Key steps in this pipeline include basecalling with Guppy, demultiplexing, read filtering and consensus sequencing. Basecalling with Guppy happens only if the `-t basecalling` option is selected.
If basecalling protocol option is selected through the -t command line option, the Nanopore CoVSeQ pipeline will do basecalling with Guppy (GPU) and demultiplexing. After basecalling, the pipeline performs de-hosting, for all the samples, followed by running the ARTIC-Nanopolish wrapper which performs alignment to the SARS-CoV2 reference (using minimap2), variant calling (using Nanopolish software). The Nanopolish software performs signal-level analysis of Oxford Nanopore sequencing data.
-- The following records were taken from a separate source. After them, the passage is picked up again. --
/-! ### State.setLatch -/

@[simp] theorem State.setLatch_launch (s : State) (u : Stage) (l : Latch) : (s.setLatch u l).launch = s.launch := rfl
@[simp] theorem State.setLatch_imem (s : State) (u : Stage) (l : Latch) : (s.setLatch u l).imem = s.imem := rfl
@[simp] theorem State.setLatch_x (s : State) (u : Stage) (l : Latch) : (s.setLatch u l).x = s.x := rfl
@[simp] theorem State.setLatch_valid (s : State) (u : Stage) (l : Latch) : (s.setLatch u l).valid = s.valid := rfl
@[simp] theorem State.setLatch_pc (s : State) (u : Stage) (l : Latch) : (s.setLatch u l).pc = s.pc := rfl
@[simp] theorem State.setLatch_dmem (s : State) (u : Stage) (l : Latch) : (s.setLatch u l).dmem = s.dmem := rfl
@[simp] theorem State.setLatch_L (s : State) (u : Stage) (l : Latch) : (s.setLatch u l).L = s.L.set u l := rfl
@[simp] theorem State.setLatch_flushPending (s : State) (u : Stage) (l : Latch) : (s.setLatch u l).flushPending = s.flushPending := rfl
@[simp] theorem State.setLatch_flushTarget (s : State) (u : Stage) (l : Latch) : (s.setLatch u l).flushTarget = s.flushTarget := rfl
@[simp] theorem State.setLatch_haltSev (s : State) (u : Stage) (l : Latch) : (s.setLatch u l).haltSev = s.haltSev := rfl
@[simp] theorem State.setLatch_e1Done (s : State) (u : Stage) (l : Latch) : (s.setLatch u l).e1Done = s.e1Done := rfl
@[simp] theorem State.setLatch_stopReq (s : State) (u : Stage) (l : Latch) : (s.setLatch u l).stopReq = s.stopReq := rfl
@[simp] theorem State.setLatch_clock (s : State) (u : Stage) (l : Latch) : (s.setLatch u l).clock = s.clock := rfl
@[simp] theorem State.setLatch_insCompleted (s : State) (u : Stage) (l : Latch) : (s.setLatch u l).insCompleted = s.insCompleted := rfl
@[simp] theorem State.setLatch_runState (s : State) (u : Stage) (l : Latch) : (s.setLatch u l).runState = s.runState := rfl
@[simp] theorem State.setLatch_outcome (s : State) (u : Stage) (l : Latch) : (s.setLatch u l).outcome = s.outcome := rfl
@[simp] theorem State.setLatch_S0 (s : State) (u : Stage) (l : Latch) : (s.setLatch u l).S0 = s.S0 := rfl
@[simp] theorem State.setLatch_unit (s : State) (u : Stage) (l : Latch) : (s.setLatch u l).unit = s.unit := rfl

/-! ### State.raise -/

@[simp] theorem State.raise_launch (s : State) (r : Fault) : (s.raise r).launch = s.launch := rfl
@[simp] theorem State.raise_imem (s : State) (r : Fault) : (s.raise r).imem = s.imem := rfl
@[simp] theorem State.raise_x (s : State) (r : Fault) : (s.raise r).x = s.x := rfl
@[simp] theorem State.raise_valid (s : State) (r : Fault) : (s.raise r).valid = s.valid := rfl
@[simp] theorem State.raise_pc (s : State) (r : Fault) : (s.raise r).pc = s.pc := rfl
@[simp] theorem State.raise_dmem (s : State) (r : Fault) : (s.raise r).dmem = s.dmem := rfl
@[simp] theorem State.raise_L (s : State) (r : Fault) : (s.raise r).L = s.L := rfl
@[simp] theorem State.raise_flushPending (s : State) (r : Fault) : (s.raise r).flushPending = s.flushPending := rfl
@[simp] theorem State.raise_flushTarget (s : State) (r : Fault) : (s.raise r).flushTarget = s.flushTarget := rfl
@[simp] theorem State.raise_haltSev (s : State) (r : Fault) : (s.raise r).haltSev = s.haltSev := rfl
@[simp] theorem State.raise_e1Done (s : State) (r : Fault) : (s.raise r).e1Done = s.e1Done := rfl
@[simp] theorem State.raise_stopReq (s : State) (r : Fault) : (s.raise r).stopReq = s.stopReq := rfl
@[simp] theorem State.raise_clock (s : State) (r : Fault) : (s.raise r).clock = s.clock := rfl
@[simp] theorem State.raise_insCompleted (s : State) (r : Fault) : (s.raise r).insCompleted = s.insCompleted := rfl
@[simp] theorem State.raise_runState (s : State) (r : Fault) : (s.raise r).runState = .stopped := rfl
@[simp] theorem State.raise_outcome (s : State) (r : Fault) : (s.raise r).outcome = .fault r := rfl
@[simp] theorem State.raise_S0 (s : State) (r : Fault) : (s.raise r).S0 = s.S0 := rfl
@[simp] theorem State.raise_unit (s : State) (r : Fault) : (s.raise r).unit = s.unit := rfl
After Nanopolish processing, the pipeline performs consensus generation through artic_mask and bcftools consensus steps. Lastly, custom scripts and ncov_tools are run to report on quality metrics for Nanopore CoVSeQ GenPipes Sequencing Pipeline.
Details of structure and contents of the Nanopore readset file are available here.
See See Schema tab for the pipeline workflow. For more details, refer to the README file file.
References
Phylogenetic Analysis of nCoV-2019 genome using publicly shared genome sequences with datasets from NCBI or GISAID.
Tiling Amplicon sequencing and downstream bioinformatics analysis
ARTIC v4 vs v4.1 selection
This CoVSeQ pipeline uses ARTIC v4 amplicon scheme as a default. If ARTIC v4.1 is required, use the appropriate .ini file. For all other amplicon schemes, add the appropriate primer and amplicon BED files and use a custom .ini for processing.